Perfunctory action scenes dim the big-name stars in Gangster Squad

Gangster Squad
Photo courtesy of Warner Bros. Pictures
Gangster Squad
Photo courtesy of Warner Bros. Pictures

January is shaping up to be quite a strange month for movie releases. On one hand, you have prestige movies such as The Impossible and Zero Dark Thirty expanding into wide release after short Oscar-qualifying runs in New York and L.A. On the other, you have mediocre-looking films dumped in a month when movie attendance typically drops.

Somewhere in the middle of that divide stands Gangster Squad, a film that was originally set for release in September 2012. It was delayed after the mass shooting in an Aurora, Colorado movie theater, as one of the scenes in the trailer also featured a movie theater shooting.

That seemed to be the only real reason for the delay, because the film was packed full of big stars such as Ryan Gosling, Josh Brolin, Emma Stone and Sean Penn. Based on a true story, it follows a group of Los Angeles policeman who are tasked with taking down the city’s preeminent mobster, Mickey Cohen (Penn).

 Gangster Squad lives up to the bloody reputation of Ruben Fleischer’s first film, Zombieland.

But taking him down doesn’t involve any arrests; instead they’re given tacit approval to become gangsters themselves, using whatever means necessary to ensure Cohen doesn’t become the crime lord he dreams of being.

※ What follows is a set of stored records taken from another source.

-- ==== Sys2Proof/Laws/Memory.lean ====
section
/-! SUPPORT. The laws of memory: reading what was written, leaving the rest alone, keeping the canonical form. -/

namespace Sys2Proof.Machine

open Sys2Proof

namespace Memory

theorem read_filter_self (m : List Host.Cell) (a : Nat) :
    Memory.read (m.filter (fun c => c.1 != a)) a = resetByte a := by
  induction m with
  | nil => rfl
  | cons c m ih =>
    by_cases h : c.1 = a
    · simpa [h] using ih
    · simpa [h, Memory.read] using ih

theorem read_filter_other (m : List Host.Cell) {a b : Nat} (h : b ≠ a) :
    Memory.read (m.filter (fun c => c.1 != a)) b = Memory.read m b := by
  induction m with
  | nil => rfl
  | cons c m ih =>
    by_cases hc : c.1 = a
    · simpa [hc, Memory.read, h.symm] using ih
    · simp [hc, Memory.read, ih]

theorem read_insert_self (m : List Host.Cell) (a : Nat) (v : Byte) (h : ∀ c ∈ m, c.1 ≠ a) :
    Memory.read (Memory.insert a v m) a = v := by
  induction m with
  | nil => simp [Memory.insert, Memory.read]
  | cons c m ih =>
    have hm : ∀ d ∈ m, d.1 ≠ a := fun d hd => h d (by simp [hd])
    by_cases hc : a < c.1
    · simp [Memory.insert, Memory.read, hc]
    · simpa [Memory.insert, Memory.read, hc, h c (by simp)] using ih hm

theorem read_insert_other (m : List Host.Cell) {a b : Nat} (v : Byte) (h : b ≠ a) :
    Memory.read (Memory.insert a v m) b = Memory.read m b := by
  induction m with
  | nil => simp [Memory.insert, Memory.read, h.symm]
  | cons c m ih =>
    by_cases hc : a < c.1
    · simp [Memory.insert, Memory.read, hc, h.symm]
    · simp [Memory.insert, Memory.read, hc, ih]

/-- A read after a write to the same address gives the value written. -/
@[simp] theorem read_write_self (m : List Host.Cell) (a : Nat) (v : Byte) :
    Memory.read (Memory.write m a v) a = v := by
  by_cases h : v = resetByte a
  · simp [Memory.write, h, read_filter_self]
  · simp only [Memory.write, h, if_false]
    exact read_insert_self _ _ _ (fun c hc => by simpa using (List.mem_filter.1 hc).2)

/-- A write leaves every other address alone. -/
theorem read_write_other (m : List Host.Cell) {a b : Nat} (v : Byte) (h : b ≠ a) :
    Memory.read (Memory.write m a v) b = Memory.read m b := by
  by_cases hv : v = resetByte a
  · simp [Memory.write, hv, read_filter_other m h]
  · simp [Memory.write, hv, read_insert_other _ _ h, read_filter_other m h]

/-- A store of bytes leaves every address outside them alone. -/
theorem read_writeBytes_outside (m : List Host.Cell) (a : Nat) (bs : List Byte) {b : Nat}
    (h : b < a ∨ a + bs.length ≤ b) : Memory.read (Memory.writeBytes m a bs) b = Memory.read m b := by
  induction bs generalizing m a with
  | nil => rfl
  | cons v vs ih =>
    simp only [List.length_cons] at h
    rw [Memory.writeBytes, ih _ _ (by omega), read_write_other _ _ (by omega)]

/-- A store of bytes puts byte `k` of them at `a + k`. -/
theorem read_writeBytes_inside (m : List Host.Cell) (a : Nat) (bs : List Byte) {k : Nat} (h : k < bs.length) :
    Memory.read (Memory.writeBytes m a bs) (a + k) = bs[k] := by
  induction bs generalizing m a k with
  | nil => simp at h
  | cons v vs ih =>
    cases k with
    | zero => simp [Memory.writeBytes, read_writeBytes_outside]
    | succ k =>
      have := ih (Memory.write m a v) (a + 1) (k := k) (by simpa using h)
      simpa [Memory.writeBytes, Nat.add_assoc, Nat.add_comm 1] using this

theorem mem_insert {m : List Host.Cell} {a : Nat} {v : Byte} {c : Host.Cell} :
    c ∈ Memory.insert a v m ↔ c = (a, v) ∨ c ∈ m := by
  induction m with
  | nil => simp [Memory.insert]
  | cons d m ih =>
    by_cases h : a < d.1
    · simp [Memory.insert, h]
    · simp [Memory.insert, h, ih]; tauto

theorem pairwise_insert {m : List Host.Cell} {a : Nat} {v : Byte} (hm : m.Pairwise (fun c d => c.1 < d.1))
    (ha : ∀ c ∈ m, c.1 ≠ a) : (Memory.insert a v m).Pairwise (fun c d => c.1 < d.1) := by
  induction m with
  | nil => simp [Memory.insert]
  | cons d m ih =>
    rw [List.pairwise_cons] at hm
    by_cases h : a < d.1
    · simp only [Memory.insert, h, if_true, List.pairwise_cons]
      refine ⟨fun c hc => ?_, hm⟩
      rcases List.mem_cons.1 hc with rfl | hc
      · exact h
      · exact h.trans (hm.1 c hc)
    · simp only [Memory.insert, h, if_false, List.pairwise_cons]
      refine ⟨fun c hc => ?_, ih hm.2 (fun c hc => ha c (by simp [hc]))⟩
      have hd : d.1 ≠ a := ha d (by simp)
      rcases mem_insert.1 hc with rfl | hc
      · simp; omega
      · exact hm.1 c hc

/-- A write inside 0x000-0xFFF keeps the canonical form. -/
theorem write_wf {m : List Host.Cell} (hm : Memory.wf m) {a : Nat} (ha : a < Config.memSize) (v : Byte) :
    Memory.wf (Memory.write m a v) := by
  have hf : Memory.wf (m.filter (fun c => c.1 != a)) :=
    ⟨hm.1.filter _, fun c hc => hm.2 c (List.mem_filter.1 hc).1⟩
  by_cases hv : v = resetByte a
  · simpa [Memory.write, hv] using hf
  · simp only [Memory.write, hv, if_false]
    refine ⟨pairwise_insert hf.1 (fun c hc => by simpa using (List.mem_filter.1 hc).2), fun c hc => ?_⟩
    rcases mem_insert.1 hc with rfl | hc
    · exact ⟨ha, hv⟩
    · exact hf.2 c hc

/-- A store of bytes inside 0x000-0xFFF keeps the canonical form. -/
theorem writeBytes_wf {m : List Host.Cell} (hm : Memory.wf m) {a : Nat} (bs : List Byte)
    (ha : a + bs.length ≤ Config.memSize) : Memory.wf (Memory.writeBytes m a bs) := by
  induction bs generalizing m a with
  | nil => exact hm
  | cons v vs ih =>
    simp only [List.length_cons] at ha
    exact ih (write_wf hm (by omega) v) (by omega)

end Memory

namespace State

@[simp] theorem byteAt_setReg (s : State) (x : Reg) (v : Byte) (a : Nat) : (s.setReg x v).byteAt a = s.byteAt a := rfl
@[simp] theorem byteAt_setPC (s : State) (v : Word) (a : Nat) : (s.setPC v).byteAt a = s.byteAt a := rfl
@[simp] theorem byteAt_advance (s : State) (a : Nat) : s.advance.byteAt a = s.byteAt a := rfl
@[simp] theorem byteAt_setHost (s : State) (ts : List Transaction) (a : Nat) : (s.setHost ts).byteAt a = s.byteAt a := rfl

/-- A store leaves every byte outside the stored ones alone. -/
theorem byteAt_store_outside (s : State) (a : Nat) (bs : List Byte) {b : Nat} (h : b < a ∨ a + bs.length ≤ b) :
    (s.store a bs).byteAt b = s.byteAt b := Memory.read_writeBytes_outside _ _ _ h

/-- A store puts byte `k` of the stored ones at `a + k`. -/
theorem byteAt_store_inside (s : State) (a : Nat) (bs : List Byte) {k : Nat} (h : k < bs.length) :
    (s.store a bs).byteAt (a + k) = bs[k] := Memory.read_writeBytes_inside _ _ _ h

/-- Memory after reset: every byte at its reset contents. -/
@[simp] theorem byteAt_reset (a : Nat) : State.reset.byteAt a = resetByte a := rfl

/-- The reset memory is in canonical form. -/
theorem reset_mem_wf : Memory.wf State.reset.mem := ⟨.nil, by simp [State.reset]⟩

end State

end Sys2Proof.Machine
end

As directed by Ruben Fleischer, Gangster Squad lives up to the bloody reputation of Fleischer’s first film, Zombieland. No holds are barred, from basic fist fights to gun battles to dismemberments. But it’s as if Fleischer is including the violence simply because the story calls for it, not because it has any kind of entertainment value.

That simplicity is evident in the storytelling as well. There’s little nuance in the progression of the plot; Fleischer and screenwriter Will Beall rarely go beyond skin deep for any of the plot twists or character backgrounds.

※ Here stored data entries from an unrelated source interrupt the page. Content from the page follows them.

-- ==== Sys2Proof/Laws/Frames.lean ====
section
/-! SUPPORT. How frames combine (Safety.OnlyChanges), and what the step around an instruction does. -/

namespace Sys2Proof.Safety

open Sys2Proof Sys2Proof.Machine

/-- A frame may list more parts than it needs. -/
theorem OnlyChanges.mono {ps qs : List Part} {s t : State} (h : OnlyChanges ps s t) (hs : ps ⊆ qs) :
    OnlyChanges qs s t := fun p hp => h p (fun hq => hp (hs hq))

/-- Moving PC on keeps a frame that lists PC. -/
theorem OnlyChanges.advance {ps : List Part} {s t : State} (h : OnlyChanges ps s t) (hp : Part.PC ∈ ps) :
    OnlyChanges ps s t.advance := by
  intro p hp'
  have := h p hp'
  cases p <;> simp only [Agree] at * <;> first | exact this | exact absurd hp hp'

/-- A store changes memory alone. -/
theorem OnlyChanges.store (s : State) (a : Nat) (bs : List Byte) : OnlyChanges [.mem] s (s.store a bs) := by
  intro p hp
  cases p <;> simp only [Agree, List.mem_singleton, not_true] at hp ⊢ <;> intros <;> rfl

/-- Loading registers changes V alone. -/
theorem OnlyChanges.setRegs (s : State) (x : Nat) (vs : List Byte) : OnlyChanges [.V] s (s.setRegs x vs) := by
  rw [State.setRegs_eq]
  intro p hp
  cases p <;> simp only [Agree, List.mem_singleton, not_true] at hp ⊢ <;> intros <;> first | rfl | trivial

end Sys2Proof.Safety

namespace Sys2Proof.Machine

open Sys2Proof

/-- The step at a PC that fetches a known word (30_encoding R112). -/
theorem cpuStep_known {p : Config.UnknownOpcodePolicy} {s : State} {i : Instr} (hpc : s.PC.toNat ≤ 0xFFE)
    (h : decodeWord s.fetchWord = .ok i) : cpuStep p s = exec i s := by
  unfold cpuStep
  rw [if_neg (by simp only [Config.memSize]; omega), h]

/-- The step at a PC that fetches an unknown word (44_timers_input R340). -/
theorem cpuStep_unknown {p : Config.UnknownOpcodePolicy} {s : State} {e : DecodeError} (hpc : s.PC.toNat ≤ 0xFFE)
    (h : decodeWord s.fetchWord = .error e) : cpuStep p s = unknownWord p s.fetchWord s := by
  unfold cpuStep
  rw [if_neg (by simp only [Config.memSize]; omega), h]

/-- The step at a PC above 0xFFE (30_encoding R101). -/
theorem cpuStep_outside {p : Config.UnknownOpcodePolicy} {s : State} (hpc : 0xFFE < s.PC.toNat) :
    cpuStep p s = .fault (.outOfBounds s.PC none (max s.PC.toNat 0x1000)) := by
  unfold cpuStep
  rw [if_pos (by simp only [Config.memSize]; omega)]
  simp only [raise, State.fetchFaultAddr, Config.memSize]
  congr 2
  split <;> omega

/-- One count of a timer (60_exceptions R420). -/
theorem countDown_toNat (v : Byte) : (countDown v).toNat = v.toNat - 1 := by
  unfold countDown
  split
  · rename_i h; subst h; rfl
  · rename_i h
    have : v.toNat ≠ 0 := fun e => h (BitVec.eq_of_toNat_eq e)
    rw [BitVec.toNat_sub]; have := v.isLt; simp; omega

end Sys2Proof.Machine
end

It’s clear the film’s goal is merely to present this slice of American history as a good old-fashioned actioner — nothing more, nothing less. Although that’s certainly fun for a decent portion of the film, it doesn’t live up to the intricacies of the actual story being told or the pedigree of the actors involved.

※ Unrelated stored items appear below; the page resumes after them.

/-- M1. -/
theorem test_ldI : after State.reset 0xA300 (·.I == 0x300) := by decide
/-- M4, M5. -/
theorem test_addI :
    after (withI 0x0FFF [(0, 0x01)]) 0xF01E (·.I == 0x1000) ∧ after (withI 0xFFFF [(0, 0x01)]) 0xF01E (·.I == 0x0000) := by
  decide
/-- M8, M9. -/
theorem test_ldF :
    after (withRegs [(2, 0x0F)]) 0xF229 (·.I == 0x09B) ∧
    faultAt (withRegs [(2, 0x10)]) 0xF229 = some (.operandRange 0x200 0xF229 0x10) := by decide
/-- M10. -/
theorem test_ldB :
    after (withI 0x300 [(0xA, 0x7B)]) 0xFA33
      (fun t => t.bytesAtI 3 == [0x01, 0x02, 0x03] && t.I == 0x300) := by decide
/-- M13, M14. -/
theorem test_ldB_end :
    after (withI 0xFFD [(0, 0x09)]) 0xF033 (fun t => t.bytesAtI 3 == [0x00, 0x00, 0x09]) ∧
    faultAt (withI 0xFFE [(0, 0x09)]) 0xF033 = some (.outOfBounds 0x200 (some 0xF033) 0x1000) := by decide
/-- M15: the third byte stays. -/
theorem test_ldMemStore :
    after (withI 0x400 [(0, 0x11), (1, 0x22), (2, 0x33)]) 0xF155
      (fun t => t.bytesAtI 3 == [0x11, 0x22, 0x00] && t.I == 0x400) := by decide
/-- M22, M23: out of range above 0x1000; the font table may be overwritten. -/
theorem test_ldMemStore_range :
    faultAt (withI 0x2000 []) 0xF055 = some (.outOfBounds 0x200 (some 0xF055) 0x2000) ∧
    after (withI 0x050 [(0, 0x12), (1, 0x34)]) 0xF155 (fun t => t.bytesAtI 3 == [0x12, 0x34, 0x90]) := by decide
/-- M19: V3 stays. -/
theorem test_ldMemLoad :
    after ((withI 0x300 [(3, 0x77)]).store 0x300 [0x01, 0x02, 0x03, 0x04]) 0xF265
      (fun t => t.reg 0 == 0x01 && t.reg 1 == 0x02 && t.reg 2 == 0x03 && t.reg 3 == 0x77 && t.I == 0x300) := by decide
/-- M20 (VF loaded), M21. -/
theorem test_ldMemLoad_range :
    after ((withI 0x400 []).store 0x40F [0xFF]) 0xFF65 (fun t => t.reg 15 == 0xFF && t.reg 14 == 0x00) ∧
    faultAt (withI 0x1000 []) 0xF065 = some (.outOfBounds 0x200 (some 0xF065) 0x1000) := by decide

/-- The reset state with one pixel lit. -/
def withPixel (x : Col) (y : Row) (s : State) : State := s.setFB (s.FB.flip x y)

/-- G1: VF stays. -/
theorem test_cls :
    after (withPixel 5 7 (withRegs [(15, 0x01)])) 0x00E0 (fun t => t.FB.pixel 5 7 == false && t.reg 15 == 0x01) := by decide
/-- G5: the bottom edge wraps. -/
theorem test_drw_wraps :
    after ((withI 0x300 [(1, 0x1F), (15, 0x01)]).store 0x300 [0x80, 0x80]) 0xD012
      (fun t => t.FB.pixel 0 31 && t.FB.pixel 0 0 && !t.FB.pixel 1 0 && t.reg 15 == 0x00) := by decide
/-- G11: the coordinate is read before VF is written; a pixel is erased. -/
theorem test_drw_collision :
    after (withPixel 5 5 ((withI 0x300 [(15, 0x05), (1, 0x05)]).store 0x300 [0x80])) 0xDF11
      (fun t => !t.FB.pixel 5 5 && t.reg 15 == 0x01) := by decide

/-- T1. -/
theorem test_ldVxDt : after (State.reset.setDT 0x3C) 0xF307 (fun t => t.reg 3 == 0x3C && t.DT == 0x3C) := by decide
/-- T2. -/
theorem test_ldDtVx : after (withRegs [(1, 0x05)]) 0xF115 (fun t => t.DT == 0x05 && t.ST == 0x00) := by decide
/-- T3, T4. -/
theorem test_ldStVx :
    after (withRegs [(1, 0x02)]) 0xF118 (fun t => t.ST == 0x02 && t.sound && t.DT == 0x00) ∧
    after (State.reset.setST 0x09) 0xF118 (fun t => t.ST == 0x00 && !t.sound) := by decide
/-- T8, T12. -/
theorem test_skp :
    after ((withRegs [(4, 0x05)]).setKey 5 true) 0xE49E (·.PC == 0x204) ∧
    faultAt (withRegs [(4, 0x10)]) 0xE49E = some (.operandRange 0x200 0xE49E 0x10) := by decide
/-- T10, T11. -/
theorem test_sknp :
    after (withRegs [(4, 0x05)]) 0xE4A1 (·.PC == 0x204) ∧
    after ((withRegs [(4, 0x05)]).setKey 5 true) 0xE4A1 (·.PC == 0x202) := by decide
/-- T14: the step waits and nothing changes. -/
theorem test_ldVxK_waits :
    after State.reset 0xF10A (· == State.reset.withFetchWord 16 0xF10A) ∧
    stepStatus .fault (State.reset.withFetchWord 16 0xF10A) = .waiting := by decide
/-- T15. -/
theorem test_ldVxK : after ((State.reset.setKey 9 true).setKey 3 true) 0xF10A (fun t => t.reg 1 == 0x03 && t.PC == 0x202) := by
  decide

/-- T5, T6. -/
theorem test_tick :
    (tick ((State.reset.setDT 0x05).setST 0x01)).DT = 0x04 ∧ (tick ((State.reset.setDT 0x05).setST 0x01)).ST = 0x00 ∧
    (tick State.reset).DT = 0x00 := by decide
/-- L1. -/
theorem test_reset :
    State.reset.PC = 0x200 ∧ (State.reset.setI 0x050).bytesAtI 5 = [0xF0, 0x90, 0x90, 0x90, 0xF0] ∧
    (State.reset.setI 0x09B).bytesAtI 6 = [0xF0, 0x80, 0xF0, 0x80, 0x80, 0x00] := by decide
/-- L4: only the two bytes change. -/
theorem test_load :
    loadImage [0x12, 0x00] State.reset = .ok { State.reset with mem := [(0x200, 0x12)] } := rfl
/-- A store of the reset contents leaves no entry. -/
theorem test_canonical : Memory.write (Memory.write [] 0x300 0x07) 0x300 0x00 = [] := by decide

/-! ### Witnesses: concrete states and operands that meet the hypotheses of each obligation, clause by clause -/

/-- `s` with the bytes `bs` at PC = `pc`. -/
def withCode (pc : Word) (bs : List Byte) (s : State) : State := (s.setPC pc).store pc.toNat bs

/-- DecodeOfEncodeIsIdentity. -/
theorem witness_DecodeOfEncodeIsIdentity : WellFormed (.sys 0x0EF) ∧ WellFormed (.drw 15 15 15) := by decide

/-- EncodeOfDecodeIsIdentity. -/
theorem witness_EncodeOfDecodeIsIdentity : decodeWord 0x8FF6 = .ok (.shr 15 15) := by decide

/-- StepRunsDecodedInstruction, at the highest PC that fetches. -/
theorem witness_StepRunsDecodedInstruction :
    let s := withCode 0xFFE [0x60, 0x2A] State.reset
    s.host = [] ∧ s.PC.toNat ≤ 0xFFE ∧
      decode [s.byteAt s.PC.toNat, s.byteAt (s.PC.toNat + 1)] = .ok (.ldImm 0 0x2A, []) := by decide

/-- StepTransactionRunsWithItsDraw: an instruction that completes, and one that faults. -/
theorem witness_StepTransactionRunsWithItsDraw :
    (let s := (withCode 0xFFE [0xC3, 0x0F] State.reset).setHost [.step 0xA5]
     s.host = .step 0xA5 :: [] ∧ s.PC.toNat ≤ 0xFFE ∧
       decode [s.byteAt s.PC.toNat, s.byteAt (s.PC.toNat + 1)] = .ok (.rnd 3 0x0F, [])) ∧
    (∃ t, exec (.rnd 3 0x0F) ((withCode 0xFFE [0xC3, 0x0F] State.reset).setHost [.step 0xA5]) = .next t) ∧
    (let s := (withCode 0x200 [0x00, 0xEE] State.reset).setHost [.step 0xA5]
     s.host = .step 0xA5 :: [] ∧ s.PC.toNat ≤ 0xFFE ∧
       decode [s.byteAt s.PC.toNat, s.byteAt (s.PC.toNat + 1)] = .ok (.ret, [])) ∧
    exec .ret ((withCode 0x200 [0x00, 0xEE] State.reset).setHost [.step 0xA5]) =
      .fault (.stackUnderflow 0x200 0x00EE) :=
  ⟨by decide, ⟨_, rfl⟩, by decide, rfl⟩

/-- FetchBeyondMemoryFaults: both sides of 0xFFE. -/
theorem witness_FetchBeyondMemoryFaults :
    0xFFE < (State.reset.setPC 0xFFF).PC.toNat ∧ 0xFFE < (State.reset.setPC 0x1000).PC.toNat ∧
    (State.reset.setPC 0xFFE).PC.toNat ≤ 0xFFE := by decide

/-- UnknownWordFollowsPolicy, at the highest PC that fetches. -/
theorem witness_UnknownWordFollowsPolicy :
    let s := withCode 0xFFE [0x51, 0x21] State.reset
    s.PC.toNat ≤ 0xFFE ∧ ∀ i, decodeWord s.fetchWord ≠ .ok i := by
  refine ⟨by decide, fun i h => ?_⟩
  have e : decodeWord (withCode 0xFFE [0x51, 0x21] State.reset).fetchWord = .error (.unknown 0x5121) := by decide
  rw [e] at h
  cases h

/-- OnlyKeyWaitWaits: each of the three statuses occurs. -/
theorem witness_OnlyKeyWaitWaits :
    stepStatus .fault (withCode 0x200 [0xF1, 0x0A] State.reset) = .waiting ∧
    stepStatus .fault (withCode 0x200 [0xF1, 0x0A] (State.reset.setKey 0 true)) = .executed ∧
    stepStatus .fault (withCode 0x200 [0x00, 0xEE] State.reset) = .fault (.stackUnderflow 0x200 0x00EE) := by decide

/-- InstructionFaultsAreThoseListed: an instruction that faults and one that does not. -/
theorem witness_InstructionFaultsAreThoseListed :
    State.reset.S.length ≤ 16 ∧ faultOf .ret State.reset = some (.stackUnderflow 0x200 0x00EE) ∧
    faultOf (.ldF 0) State.reset = none ∧
    (let s := State.reset.setStack (.replicate 16 0x202)
     s.S.length ≤ 16 ∧ faultOf (.call 0x300) s = some (.stackOverflow 0x200 0x2300)) := by decide

/-- StepFaultsAreThoseListed, FaultRecordHoldsPcAndWord, FaultIgnoresDrawAndKeypad: a fetch fault, an unknown word, an
instruction's fault. -/
theorem witness_step_faults :
    cpuStep .fault (State.reset.setPC 0xFFF) = .fault (.outOfBounds 0xFFF none 0x1000) ∧
    cpuStep .fault (withCode 0xFFE [0x51, 0x21] State.reset) = .fault (.unknownOpcode 0xFFE 0x5121) ∧
    cpuStep .noOpAdvance (withCode 0x200 [0x00, 0xEE] State.reset) = .fault (.stackUnderflow 0x200 0x00EE) ∧
    (State.reset.setPC 0xFFF).S.length ≤ 16 ∧ (withCode 0xFFE [0x51, 0x21] State.reset).S.length ≤ 16 ∧
    (withCode 0x200 [0x00, 0xEE] State.reset).S.length ≤ 16 :=
  ⟨rfl, rfl, rfl, by decide, by decide, by decide⟩

/-- EveryTransactionKeepsInvariant: a CALL at the highest PC that fetches, with 15 entries on the stack. -/
theorem witness_EveryTransactionKeepsInvariant :
    let s := withCode 0xFFE [0x23, 0x00] (State.reset.setStack (.replicate 15 0x1000))
    Inv s ∧ ∃ t, hostStep .fault s = .next t :=
  ⟨⟨Memory.writeBytes_wf State.reset_mem_wf _ (by decide), by decide,
    fun v hv => by rw [List.eq_of_mem_replicate (show v ∈ List.replicate 15 0x1000 from hv)]; decide, by decide⟩,
    _, rfl⟩

/-- OnlyListedRegistersWritten, OnlyListedPartsWritten. -/
theorem witness_exec_next : (∃ t, exec (.addReg 15 1) (withRegs [(15, 0xFF), (1, 0x01)]) = .next t) ∧
    (∃ t, exec (.ldVxK 3) State.reset = .next t) := ⟨⟨_, rfl⟩, ⟨_, rfl⟩⟩

/-- WrittenInputsDetermineTransaction: a step that completes, a step that faults. -/
theorem witness_WrittenInputsDetermineTransaction :
    ((withCode 0x200 [0xC3, 0xFF] State.reset).setHost [.step 0xA5]).host ≠ [] := by decide
theorem witness_WrittenInputsDetermineTransaction_outcomes :
    (∃ t, hostStep .fault ((withCode 0x200 [0xC3, 0xFF] State.reset).setHost [.step 0xA5]) = .next t) ∧
    hostStep .fault ((withCode 0x200 [0x00, 0xEE] State.reset).setHost [.step 0xA5]) =
      .fault (.stackUnderflow 0x200 0x00EE) := ⟨⟨_, rfl⟩, rfl⟩

/-- StoredWordIsFetchedNext, at the highest PC that leaves room for the stored word. -/
theorem witness_StoredWordIsFetchedNext :
    let s := withCode 0xFFC [0xF1, 0x55] (withI 0xFFE [(0, 0x12), (1, 0x0A)])
    s.host = [] ∧ s.PC.toNat + 2 + ((1 : Reg).val + 1) ≤ 0x1000 ∧ 1 ≤ (1 : Reg).val ∧
      decodeWord s.fetchWord = .ok (.ldMemStore 1) ∧ s.I = s.PC + 2 ∧
      decodeWord (wordOfBytes (s.reg 0) (s.reg 1)) = .ok (.jp 0x20A) := by decide

/-- ResetStateIsAsListed: the reset state, and a state that the reset transaction makes of another. -/
theorem witness_ResetStateIsAsListed :
    State.reset = State.reset ∧ ∃ s, resetCore (withRegs [(3, 0x12)]) = resetCore s := ⟨rfl, _, rfl⟩

/-- HostTransactionsActInOrder: each transaction at the head of the list, a load that succeeds and one that fails. -/
theorem witness_HostTransactionsActInOrder :
    (State.reset.setHost [.reset, .tick]).host = .reset :: [.tick] ∧
    ((State.reset.setHost [.load [0x12, 0x00]]).host = .load [0x12, 0x00] :: [] ∧
      ∃ t, loadImage [0x12, 0x00] (State.reset.setHost [.load [0x12, 0x00]]) = .ok t) ∧
    (State.reset.setHost [.tick]).host = .tick :: [] ∧ (State.reset.setHost [.key 15 true]).host = .key 15 true :: [] ∧
    (State.reset.setHost [.readFB]).host = .readFB :: [] ∧ (State.reset.setHost [.readSound]).host = .readSound :: [] ∧
    ((State.reset.setHost [.step 0xA5]).host = .step 0xA5 :: [] ∧
      ∃ t, cpuStep .fault (State.reset.setHost [.step 0xA5]) = .next t) :=
  ⟨rfl, ⟨rfl, _, rfl⟩, rfl, rfl, rfl, rfl, rfl, _, rfl⟩
theorem witness_HostTransactionsActInOrder_failed_load :
    let image := List.replicate 3585 (0x12 : Byte)
    (State.reset.setHost [.load image]).host = .load image :: [] ∧
    loadImage image (State.reset.setHost [.load image]) = .error .capacityExceeded :=
  ⟨rfl, if_pos (lt_of_lt_of_eq (Nat.lt_succ_self _) List.length_replicate.symm)⟩

/-- LoadWritesTheImage, OverlongLoadWritesNothing: the longest image, the shortest that is too long. -/
theorem witness_load_lengths :
    (List.replicate 3584 (0x12 : Byte)).length ≤ 3584 ∧ (List.replicate 3584 (0x12 : Byte)).length = 3584 ∧
    3584 < (List.replicate 3585 (0x12 : Byte)).length :=
  ⟨le_of_eq List.length_replicate, List.length_replicate, lt_of_lt_of_eq (Nat.lt_succ_self _) List.length_replicate.symm⟩

/-- KeyWriteSetsOneFlag: another key. -/
theorem witness_KeyWriteSetsOneFlag : (14 : Key) ≠ 15 := by decide

/-- SysOnlyAdvancesPc. -/
theorem witness_SysOnlyAdvancesPc : (0x0E1 : Addr12) ≠ 0x0E0 ∧ (0x0E1 : Addr12) ≠ 0x0EE := by decide

/-- ZeroedMemoryRunsToItsEnd: the reset state. -/
theorem witness_ZeroedMemoryRunsToItsEnd :
    State.reset.host = [] ∧ State.reset.PC = 0x200 ∧ (∀ a, 0x200 ≤ a → a < 0x1000 → State.reset.byteAt a = 0) := by
  refine ⟨rfl, rfl, fun a h _ => ?_⟩
  have : ¬ (fontBase ≤ a ∧ a < fontBase + fontData.length) := by
    have h1 : fontBase = 0x050 := rfl
    have h2 : fontData.length = 80 := rfl
    omega
  simp [resetByte, this]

That talent shines through despite the movie’s other faults. Gosling affects a semi-effete demeanor that makes his character’s explosions all the more effective. Brolin is solid as the brutish squad leader. Stone plays the femme fatale well, although her character is underwritten. And Penn is as fiery as ever as Cohen, even if he occasionally hams it up a bit too much.

It’s hard to know what to make of Gangster Squad. The scene that caused controversy has been excised; did that perhaps lead Fleischer to make other edits that changed what the film could have been? Only he and his fellow filmmakers know for sure, but what we’re left with is a run-of-the-mill film that feels right at home in the month of January.